The story could end here with a statement that Dr. Schwartz hasn’t given us anything new.  We already know about the paradox of choice from economics.

That would be a mistake, though.

Opportunity cost is like a virus.  It’s consequences reproduce and spiral out in ways that multiply it’s impact.  This is the contribution of what Dr. Schwartz has given. 

It begins with the paralysis we often face when presented with a many choices.  Because of opportunity cost – because knowing that if one makes a less-than-optimal choice in selecting among many appealing options that she/he will have missed out on something even better, we hesitate to make a decision at all.  We stress over making the choice.  With stress comes procrastination.  With procrastination comes distraction.  Having many choices has many costs beyond just the investment involved in getting familiar with any one choice.

Beyond opportunity cost, there is also the phenomenon of buyer’s remorse.  It is human to second guess every decision.  It is also human to let this second guessing cause worry and harm and make it difficult to fully commit to a choice.  With many options available, this stress is enhanced with many of the same multipliers as in the case of worry over opportunity cost.

Another factor in this drama is decision fatigue.  The idea is that we have a limited capacity for making decisions each day and that with each choice with which we are faced, a tank of decision juice is depleted, little by little.  It also asserts that as we make decisions throughout the day, our ability to make sound choices decreases with each exercise.  Making decisions about which tools and technologies to use drains our energy and our ability to make other decisions.  It’s yet another drain on a finite resource.
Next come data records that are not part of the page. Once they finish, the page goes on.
/-- SET_SOLAR: a code other than off and on is BAD_VALUE, a changed locked maximum LOCKED; otherwise the eleven values are
taken, each clamped in order, and nothing else changes.

Rests on R131. -/
def Obligations.SetSolarIsJudgedInOrder : Prop :=
  ∀ (s : State) (p : List Byte), p.length = 18 → s.Takes 0x14 p →
    let u := s.taking 0x14 p
    let on := max 20 (min 200 (signedWordAt p 0))
    let x (cooldown : Bool) : SolarSettings :=
      { onDiff := on
        offDiff := max 10 (min (on - 10) (signedWordAt p 2))
        minSpeed := max 10 (min 100 (byteAt p 4))
        gain := max 0 (min 20 (byteAt p 5))
        solarMax := max 600 (min (s.scu.hardMax - 50) (signedWordAt p 6))
        collectorMax := max 1000 (min 1400 (signedWordAt p 8))
        frost := max (-100) (min 100 (signedWordAt p 10))
        cooldownEnable := cooldown
        cooldownDiff := max 50 (min 300 (signedWordAt p 13)) }
    let holdoff := max 0 (min 120 (byteAt p 15))
    let threshold := max 0 (min 5000 (wordAt p 16))
    if 1 < byteAt p 12 then exec (.setSolar p) s = .next (u.replying 0x14 .badValue [])
    else if s.mpt.lock = true ∧
        ((x true).solarMax ≠ s.slc.settings.solarMax ∨ (x true).collectorMax ≠ s.slc.settings.collectorMax) then
      exec (.setSolar p) s = .next (u.replying 0x14 .locked [])
    else
      exec (.setSolar p) s = .next
        (({ u with
            slc := { u.slc with settings := x (decide (byteAt p 12 = 1)) }
            sar := { u.sar with holdoffTime := holdoff, threshold := threshold } } : State).replying 0x14
          (if x true =
                ⟨signedWordAt p 0, signedWordAt p 2, byteAt p 4, byteAt p 5, signedWordAt p 6, signedWordAt p 8,
                  signedWordAt p 10, true, signedWordAt p 13⟩ ∧ holdoff = byteAt p 15 ∧ threshold = wordAt p 16 then .ok
            else .clamped)
          (solarBytes { u.slc with settings := x (decide (byteAt p 12 = 1)) }
            { u.sar with holdoffTime := holdoff, threshold := threshold }))

/-- SET_HOLD: a structure out of bounds is BAD_VALUE, a changed locked value LOCKED; otherwise the eight settings are
taken, clamped; a pointer below a new base becomes 15, and a change of enable, period, width or base reloads the
interval timer.

Rests on R148, R151, R152, R161. -/
def Obligations.SetHoldIsJudgedInOrder : Prop :=
  ∀ (s : State) (p : List Byte), rankingLength p 10 = true → s.Takes 0x15 p →
    let u := s.taking 0x15 p
    match widthOfNumber (byteAt p 6), rankingAt p 10 with
    | some w, some r =>
      let h : HoldSettings :=
        { enable := decide (byteAt p 0 = 1)
          temp := max 550 (min 700 (signedWordAt p 1))
          dwell := max 2 (min 60 (byteAt p 3))
          period := max 24 (min 336 (wordAt p 4))
          width := w
          base := Fin.ofNat 16 (min 15 (byteAt p 7))
          timeout := max 30 (min 480 (wordAt p 8))
          ranking := r }
      if 1 < byteAt p 0 ∨ ¬ r.Nodup then exec (.setHold p) s = .next (u.replying 0x15 .badValue [])
      else if s.mpt.lock = true ∧ (h.temp ≠ s.ths.settings.temp ∨ h.dwell ≠ s.ths.settings.dwell) then
        exec (.setHold p) s = .next (u.replying 0x15 .locked [])
      else
        ∃ t code, exec (.setHold p) s = .next (({ u with ths := t } : State).replying 0x15 code (holdBytes h)) ∧
          (code = ResultCode.ok ∨ code = .clamped) ∧ t.settings = h ∧
          t.pointer = (if h.base ≠ s.ths.settings.base ∧ s.ths.pointer < h.base then 15 else s.ths.pointer) ∧
          t.interval =
            (if h.enable = false then none
              else if s.ths.settings.enable = false ∨ h.period ≠ s.ths.settings.period ∨ h.width ≠ s.ths.settings.width ∨
                h.base ≠ s.ths.settings.base then some h.interval
              else s.ths.interval) ∧
          t.step = s.ths.step ∧ t.hourCount = s.ths.hourCount ∧ t.passes = s.ths.passes
    | _, _ => exec (.setHold p) s = .next (u.replying 0x15 .badValue [])

/-- SET_PROBE_MAP. BAD_VALUE: a channel above 11 that is not the code of none, a layer above 15, a channel in two roles, a
layer under two anchors that name a channel, COLLECTOR or LOOP_FLOW on another channel than 0 and 1. Any other map replaces
the old one whole and is echoed, and the anchor fields of the layers are rewritten from it. A map whose TOP_LIMIT names no
channel or a FAULTED one sets the latch to PROBE_LOST, with a report of TOP_PROBE_LOST unless it stood there; nothing else
changes under any other map.

Rests on R5, R40 to R42, R47, R105. -/
def Obligations.SetProbeMapReplacesTheMapWhole : Prop :=
  ∀ (s : State) (p : List Byte), p.length = 18 → s.Takes 0x16 p →
    let u := s.taking 0x16 p
    let code (r : Role) : Nat :=
      byteAt p
        (match r with
          | .anchor a => a.val
          | .collector => 6
          | .loopFlow => 7
          | .loopReturn => 8
          | .mains => 9
          | .ambient => 10
          | .topLimit => 11)
    let layer (a : Fin 6) : Nat := byteAt p (12 + a.val)
    let named (r : Role) : Prop := code r ≠ 0xFF
    let bad : Prop :=
      (∃ r, named r ∧ 11 < code r) ∨ (∃ a, 15 < layer a) ∨ (∃ q r, q ≠ r ∧ named q ∧ code q = code r) ∨
        (∃ a b, a ≠ b ∧ named (.anchor a) ∧ named (.anchor b) ∧ layer a = layer b) ∨
        (named .collector ∧ 1 < code .collector) ∨ (named .loopFlow ∧ 1 < code .loopFlow)
    (bad → exec (.setProbeMap p) s = .next (u.replying 0x16 .badValue [])) ∧
    (¬ bad →
      ∃ (m : ProbeMap) (l : Vector Layer 16),
        (∀ r, (m.channelOf r).map Fin.val = if code r = 0xFF then none else some (code r)) ∧
        (∀ a : Fin 6, m.layer[a].val = layer a) ∧
        (∀ k : Fin 16, l[k] = { s.clm.layers[k] with anchor := l[k].anchor } ∧
          ∀ a, l[k].anchor = some a ↔ named (.anchor a) ∧ layer a = k.val) ∧
        let mapped : State := { u with pfe := { u.pfe with map := m }, clm := { u.clm with layers := l } }
        let lost : Prop := ∀ c, m.channelOf .topLimit = some c → s.pfe.channels[c].isFaulted = true
        (¬ lost → exec (.setProbeMap p) s = .next (mapped.replying 0x16 .ok p)) ∧
        (lost →
          ∃ t : State, exec (.setProbeMap p) s = .next (t.replying 0x16 .ok p) ∧ t.pfe = mapped.pfe ∧
            t.clm = mapped.clm ∧ t.mpt = u.mpt ∧ t.scu.latch = .probeLost ∧
            (s.scu.latch = .probeLost → t = mapped) ∧
            (s.scu.latch ≠ .probeLost → t.flt.kindRec .topProbeLost =
              s.reported .topProbeLost
                (match m.channelOf .topLimit with
                  | some c => .channel c
                  | none => .none))))

/-- SET_PROBE_TRIM: the trim of one channel is taken, clamped to −20..20, and nothing else changes. SET_METER: the settings
of one meter are taken, clamped; DRAW made absent clears the pending volume, LOOP made absent the zero-gate count; counts
and totals stand.

That a meter number above 1 is BAD_VALUE whatever the length is a reading of the manual (DEDUCED, log entry 15).
Rests on R33, R52. -/
def Obligations.TrimsAndMetersAreTakenAlone : Prop :=
  (∀ (s : State) (x y : Byte), s.Takes 0x17 [x, y] →
    let u := s.taking 0x17 [x, y]
    let v := max (-20) (min 20 y.toInt)
    (∀ h : x.toNat < 12, exec (.setProbeTrim [x, y]) s = .next
      (({ u with
          pfe :=
            { u.pfe with
              channels := u.pfe.channels.set x.toNat { u.pfe.channels[x.toNat] with trim := v } } } : State).replying 0x17
        (if v = y.toInt then .ok else .clamped) (byteOf x.toNat ++ byteOf v))) ∧
    (12 ≤ x.toNat → exec (.setProbeTrim [x, y]) s = .next (u.replying 0x17 .badValue []))) ∧
  ∀ (s : State) (p : List Byte), s.Takes 0x18 p →
    let u := s.taking 0x18 p
    let ml := max 0 (min 1000 (wordAt p 1))
    let gate := max 1 (min 60 (byteAt p 3))
    let nominal := max 0 (min 20000 (wordAt p 4))
    (byteAt p 0 = 0 → p.length = 4 → exec (.setMeter p) s = .next
      (({ u with
          fmu :=
            { u.fmu with
              draw := { u.fmu.draw with mlPerPulse := ml, gate := gate }
              pendingVolume :=
                if ml = 0 ∧ s.fmu.draw.mlPerPulse ≠ 0 then 0 else s.fmu.pendingVolume } } : State).replying 0x18
        (if ml = wordAt p 1 ∧ gate = byteAt p 3 then .ok else .clamped) (byteOf 0 ++ wordOf ml ++ byteOf gate))) ∧
    (byteAt p 0 = 1 → p.length = 6 → exec (.setMeter p) s = .next
      (({ u with
          fmu :=
            { u.fmu with
              loop := { u.fmu.loop with mlPerPulse := ml, gate := gate }
              nominalFlow := nominal
              zeroGates := if ml = 0 then 0 else s.fmu.zeroGates } } : State).replying 0x18
        (if ml = wordAt p 1 ∧ gate = byteAt p 3 ∧ nominal = wordAt p 4 then .ok else .clamped)
        (byteOf 1 ++ wordOf ml ++ byteOf gate ++ wordOf nominal))) ∧
    (byteAt p 0 = 0 → p ≠ [] → p.length ≠ 4 → exec (.setMeter p) s = .next (u.replying 0x18 .badLength [])) ∧
    (byteAt p 0 = 1 → p.length ≠ 6 → exec (.setMeter p) s = .next (u.replying 0x18 .badLength [])) ∧
    (1 < byteAt p 0 → exec (.setMeter p) s = .next (u.replying 0x18 .badValue []))

/-- SET_OUTPUT is judged in order. BAD_VALUE: a line above 7 or an unknown function code; a function that another line
carries, a call line of a slot that is no heating slot, a drive line on a relay or of a slot that is no DIVERTER. BUSY: a new
function, while it or the old one names a slot that is not DISABLED, or the solar loop that is not. A taken request takes
the recovery time, and a new function puts the line in AUTO with the alert condition or off as its request: a closed contact
whose request is off opens and rests, a contact asked on closes at once or at the end of its rest, and L6 and L7 follow at
once.

Rests on R165, R167 to R171. -/
def Obligations.SetOutputIsJudgedInOrder : Prop :=
  ∀ (s : State) (x y z : Byte), s.Takes 0x19 [x, y, z] →
    let u := s.taking 0x19 [x, y, z]
    let code (f : LineFunction) : Nat :=
      match f with
      | .noFunction => 0x00
      | .sourceCall n => 0x10 + slotNumber n
      | .sourcePump n => 0x20 + slotNumber n
      | .diverterDrive n => 0x30 + slotNumber n
      | .solarPump => 0x40
      | .alertRelay => 0x50
    let inUse (f : LineFunction) : Prop :=
      match f with
      | .sourceCall n | .sourcePump n | .diverterDrive n => (s.slot n).state ≠ .disabled
      | .solarPump => s.slc.state ≠ .disabled
      | .noFunction | .alertRelay => False
    let allowed (i : Fin 8) (f : LineFunction) : Prop :=
      (f = .noFunction ∨ ∀ j : Fin 8, j ≠ i → s.olu[j].function ≠ f) ∧
        match f with
        | .sourceCall n => (s.slot n).cls ≠ .noSource ∧ (s.slot n).cls ≠ .diverter
        | .diverterDrive n => 6 ≤ i.val ∧ (s.slot n).cls = .diverter
        | .noFunction | .sourcePump _ | .solarPump | .alertRelay => True
    (7 < x.toNat ∨ (∀ f, y.toNat ≠ code f) → exec (.setOutput [x, y, z]) s = .next (u.replying 0x19 .badValue [])) ∧
    ∀ (i : Fin 8) (f : LineFunction), x.toNat = i.val → y.toNat = code f →
      let time := min 30 z.toNat
      let l := s.olu[i]
      (¬ allowed i f → exec (.setOutput [x, y, z]) s = .next (u.replying 0x19 .badValue [])) ∧
      (allowed i f → f ≠ l.function → inUse f ∨ inUse l.function →
        exec (.setOutput [x, y, z]) s = .next (u.replying 0x19 .busy [])) ∧
      (allowed i f → f = l.function ∨ ¬ (inUse f ∨ inUse l.function) →
        ∃ m : Line, exec (.setOutput [x, y, z]) s = .next
          (({ u with olu := u.olu.set i m } : State).replying 0x19 (if time = z.toNat then .ok else .clamped)
            (byteOf i.val ++ byteOf (code f) ++ byteOf time)) ∧
          m.function = f ∧ m.recoveryTime = time ∧ (f = l.function → m = { l with recoveryTime := time }) ∧
          (f ≠ l.function →
            (m.mode = .auto ∧ m.auto = if f = .alertRelay ∧ s.flt.relayCondition = true then 100 else 0) ∧
            (6 ≤ i.val → l.pwmOk → m.output = m.auto ∧ m.recovery = none ∧ m.deferred = false) ∧
            (i.val < 6 → l.relayOk →
              let closes := m.auto ≠ 0 ∧ (l.output = 100 ∨ l.recovery = none)
              m.output = (if closes then 100 else 0) ∧ (m.deferred = true ↔ m.auto ≠ 0 ∧ ¬ closes) ∧
                m.recovery =
                  if l.output = 100 ∧ m.auto = 0 then (if time = 0 then none else some time) else l.recovery)))

/-- SET_FAULT_POLICY: a code above 3, or ADVISORY for kinds 3 and 4, refuses it whole; otherwise every mask and severity
is taken and echoed, the ALERT pin is re-judged, and a change of the relay condition asks for the alert relay; no
status, count, subject or first-fault record changes.

Rests on R182. -/
def Obligations.SetFaultPolicyIsTakenWholeOrNotAtAll : Prop :=
  ∀ (s : State) (p : List Byte), p.length = 16 → s.Takes 0x1A p →
    let u := s.taking 0x1A p
    if (∃ i : Fin 16, 3 < byteAt p i.val) ∨ byteAt p 2 < 2 ∨ byteAt p 3 < 2 then
      exec (.setFaultPolicy p) s = .next (u.replying 0x1A .badValue [])
    else
      ∃ t, exec (.setFaultPolicy p) s = .next t ∧
        (∀ i : Fin 16, t.flt.kinds[i] =
          { s.flt.kinds[i] with
            masked := decide (byteAt p i.val = 1 ∨ byteAt p i.val = 3), trip := decide (2 ≤ byteAt p i.val) }) ∧
        t.flt.first = s.flt.first ∧ t.flt.uptime = s.flt.uptime ∧ t.pins.alertLow = t.flt.pinCondition ∧
        t.olu =
          (if t.flt.relayCondition = s.flt.relayCondition then s.olu
            else (askLine .alertRelay (onOff t.flt.relayCondition) s).olu) ∧
        t.mpt.reply = some (replyFrame 0x1A .ok (policyBytes t.flt)) ∧ t.clm = s.clm ∧ t.pfe = s.pfe ∧ t.fmu = s.fmu ∧
        t.zdu = s.zdu ∧ t.scu = s.scu ∧ t.sar = s.sar ∧ t.slc = s.slc ∧ t.ths = s.ths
This, though, is a decision that matters.  There are many decisions that don’t matter in our lives that sap our ability to make good decisions.

I dislike citing politicians as examples of behavior to emulate because they are almost always examples of reprehensible behavior (which is why I love so much that Palpatine is a politician), but there’s a case I think is an exception: I’ve heard a story asserting that Barrack Obama has a closet full of identical suits (in searching for a resource for this story I Google Obama closet – don’t do that).  I don’t know or care if this is really true and the identity of the person is inconsequential.  The point is the illustration of the power of processes to remove decisions from daily life and keep the tank of decision juice filled for those decisions that do matter.

By having many suits that are all the same, the wearer of the suit does not have to spend any energy deciding which suit to wear – a decision that is completely unimportant.  The clothing I have is not identical, but I always use the shirt closest to the opening of the closet for this reason.

I don’t have an answer for the paradox of choice.  I struggle with the icy grip of this powerful nemesis like anyone else.  Minimizing trivial decisions is a move in the right direction, but it addresses only a small piece of a larger problem.

The psychological toll of proliferation of choice is great and terrifying.  This is why the paradox of choice presents such a problem.  Still, it’s better than the opposite problem of having nothing good from which to choose, as Cory and I agreed on the podcast.

Thank you to Cory House and to Barry Schwartz, for pointing out the insidious problems inherent in our lives due to abundant choice.  This is true in many parts of our lives, certainly in how we create software.